[Entries taken from a collection]
-- ==== Sys2Proof/Machine/StartOps.lean ====
section
/-! DEFINITION. The start of bring-up (R94, R154, R158), the end of service by a restart or a commanded power-off (R63, R154), and the
answers of the setup mailbox (R506). -/

namespace Sys2Proof.Machine

/-- What a start without a valid boot, settings or retirement record reports after Ready: a record of kind RWL that names the register kept
there (DESIGN CHOICE: the spec asks for an event and names no kind). -/
def State.missingRecords (s : State) : List EvRec :=
  let of := fun (kind off : Nat) =>
    if (s.store.recAt kind).2 = 0 then [({ kind := 0x01, body := leBytes 4 off ++ [0x1F] } : EvRec)] else []
  (of 1 Reg.CS_BOOT_ACTIVE.off ++ of 3 Reg.PWR_RESTART_AUTO.off ++ of 4 Reg.BRU_RETIRED_T_TILES.off).filter (fun e => !s.boot.events.contains e)

/-- Stage 0 begins: the time base starts again (R392), and R149 counts from here where PERST# is deasserted already.
Whether every training record is discarded is settled now (R144). -/
def State.startStage0 (s : State) : State :=
  let s1 := (((s.unset [Reg.CS_BOOT_RECOVERY, Reg.CS_BOOT_VERA, Reg.CS_BOOT_VERB, Reg.CS_BOOT_PLDMUPD]).set Reg.BRU_STATUS_STAGE 0).set
    Reg.BRU_STATUS_RUNNING 1)
  { s1 with
    phase := .bringUp, tick := 0
    boot := { s1.boot with
      stageAt := 0, zeroAt := 0, asked := false, afterStop := false, offAsked := false, events := s1.boot.events ++ s1.missingRecords, cold := [], restored := [], trained := [], rewrite := []
      allCold := s1.on Reg.BRU_CTL_FORCECOLD || s1.get Reg.PWR_THERMAL_STATE == 4
      perstAt := if s1.pins.perst then none else some 0, enumerated := false } }

/-- The die's operation in progress completes, and no further sector of a slot erase is erased (R566). -/
def State.endStore (s : State) : State :=
  let t := s.store
  let wipe := fun (n : Nat) (cells : List Host.Cell) => spClear (fun a => a / 65536 == n) cells
  let c1 := match t.op with
    | some (2, a, _, d) => memWrite erasedByte t.cells a d
    | some (3, a, _, _) => wipe (a / 65536) t.cells
    | _ => t.cells
  let c2 := match t.erase with
    | some (slot, k) => if t.op.isSome then c1 else wipe (384 * slot + k) c1
    | none => c1
  { s with store := { t with cells := c2, op := none, erase := none } }

/-- DOWN words have gone out (R370), every switch is open and bring-up begins again at stage 0, without a new bank charge (R154). -/
def State.restartNow (s : State) : State :=
  let band := s.get Reg.PWR_IN_STATUS_BAND
  let s0 := (s.sendDowns 1).blowStarted.endStore.loseAll
  ({ s0 with boot := { s0.boot with waited := 0 } } : State).set Reg.PWR_IN_STATUS_BAND band |>.startStage0

/-- DOWN words have gone out (R370), every switch is open and the module is off (R63, R159), with ALERT# and THERMTRIP# released (R95). -/
def State.powerOffNow (s : State) : State :=
  let s1 := (s.sendDowns 1).blowStarted.endStore.loseAll
  { s1 with phase := .off, pins := { s1.pins with thermtrip := false } }

/-- The word of MC_EPOCH of a unit. -/
def State.epochWord (s : State) (u : Nat) : Nat :=
  s.wordOf [Reg.MC_EPOCH_EPOCH u, Reg.MC_EPOCH_QSTATE u, Reg.MC_EPOCH_REASON u, Reg.MC_EPOCH_LASTTICK u]

/-- A response of the setup mailbox is written (R506), and announced with IRQEN. -/
def State.mbxAnswer (status tag : Nat) (payload : List Byte) (s : State) : State :=
  let bytes := [BitVec.ofNat 8 status, 0] ++ leBytes 2 tag ++ leBytes 4 payload.length ++ payload
  let s1 := (List.range 32).foldl (fun s i => s.set (Reg.MC_MBX_RSP_DATA i) (leAt bytes (8 * i) 8)) s
  let s2 := (((s1.set Reg.MC_MBX_STATUS_BUSY 0).set Reg.MC_MBX_STATUS_DONE 1).set Reg.MC_MBX_STATUS_STATUS status).set
    Reg.MC_MBX_STATUS_TAG tag
  let s3 : State := { s2 with mbx := none }
  if s3.on Reg.MC_MBX_CTL_IRQEN then s3.sendMsix 0 0 else s3

/-- The request that waits for the end of a quiesce or of a step is answered. -/
def State.mbxDone (status : Nat) (s : State) : State :=
  match s.mbx with
  | none => s
  | some (op, tag, u) =>
    let payload := if status ≠ stOK then []
      else if op = 0x20 then leBytes 8 (s.epochWord u)
      else if op = 0x10 then leBytes 8 (s.wordOf (Reg.row_TN_STATE.fields u 0)) else []
    s.mbxAnswer status tag payload

end Sys2Proof.Machine
end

▶ Directions for this task: The response should be an exact copy of the lines from the one with "s1 with phase" through the end of the data, with no other text.

▶ Answer below:
  { s1 with phase := .off, pins := { s1.pins with thermtrip := false } }

/-- The word of MC_EPOCH of a unit. -/
def State.epochWord (s : State) (u : Nat) : Nat :=
  s.wordOf [Reg.MC_EPOCH_EPOCH u, Reg.MC_EPOCH_QSTATE u, Reg.MC_EPOCH_REASON u, Reg.MC_EPOCH_LASTTICK u]

/-- A response of the setup mailbox is written (R506), and announced with IRQEN. -/
def State.mbxAnswer (status tag : Nat) (payload : List Byte) (s : State) : State :=
  let bytes := [BitVec.ofNat 8 status, 0] ++ leBytes 2 tag ++ leBytes 4 payload.length ++ payload
  let s1 := (List.range 32).foldl (fun s i => s.set (Reg.MC_MBX_RSP_DATA i) (leAt bytes (8 * i) 8)) s
  let s2 := (((s1.set Reg.MC_MBX_STATUS_BUSY 0).set Reg.MC_MBX_STATUS_DONE 1).set Reg.MC_MBX_STATUS_STATUS status).set
    Reg.MC_MBX_STATUS_TAG tag
  let s3 : State := { s2 with mbx := none }
  if s3.on Reg.MC_MBX_CTL_IRQEN then s3.sendMsix 0 0 else s3

/-- The request that waits for the end of a quiesce or of a step is answered. -/
def State.mbxDone (status : Nat) (s : State) : State :=
  match s.mbx with
  | none => s
  | some (op, tag, u) =>
    let payload := if status ≠ stOK then []
      else if op = 0x20 then leBytes 8 (s.epochWord u)
      else if op = 0x10 then leBytes 8 (s.wordOf (Reg.row_TN_STATE.fields u 0)) else []
    s.mbxAnswer status tag payload

end Sys2Proof.Machine
end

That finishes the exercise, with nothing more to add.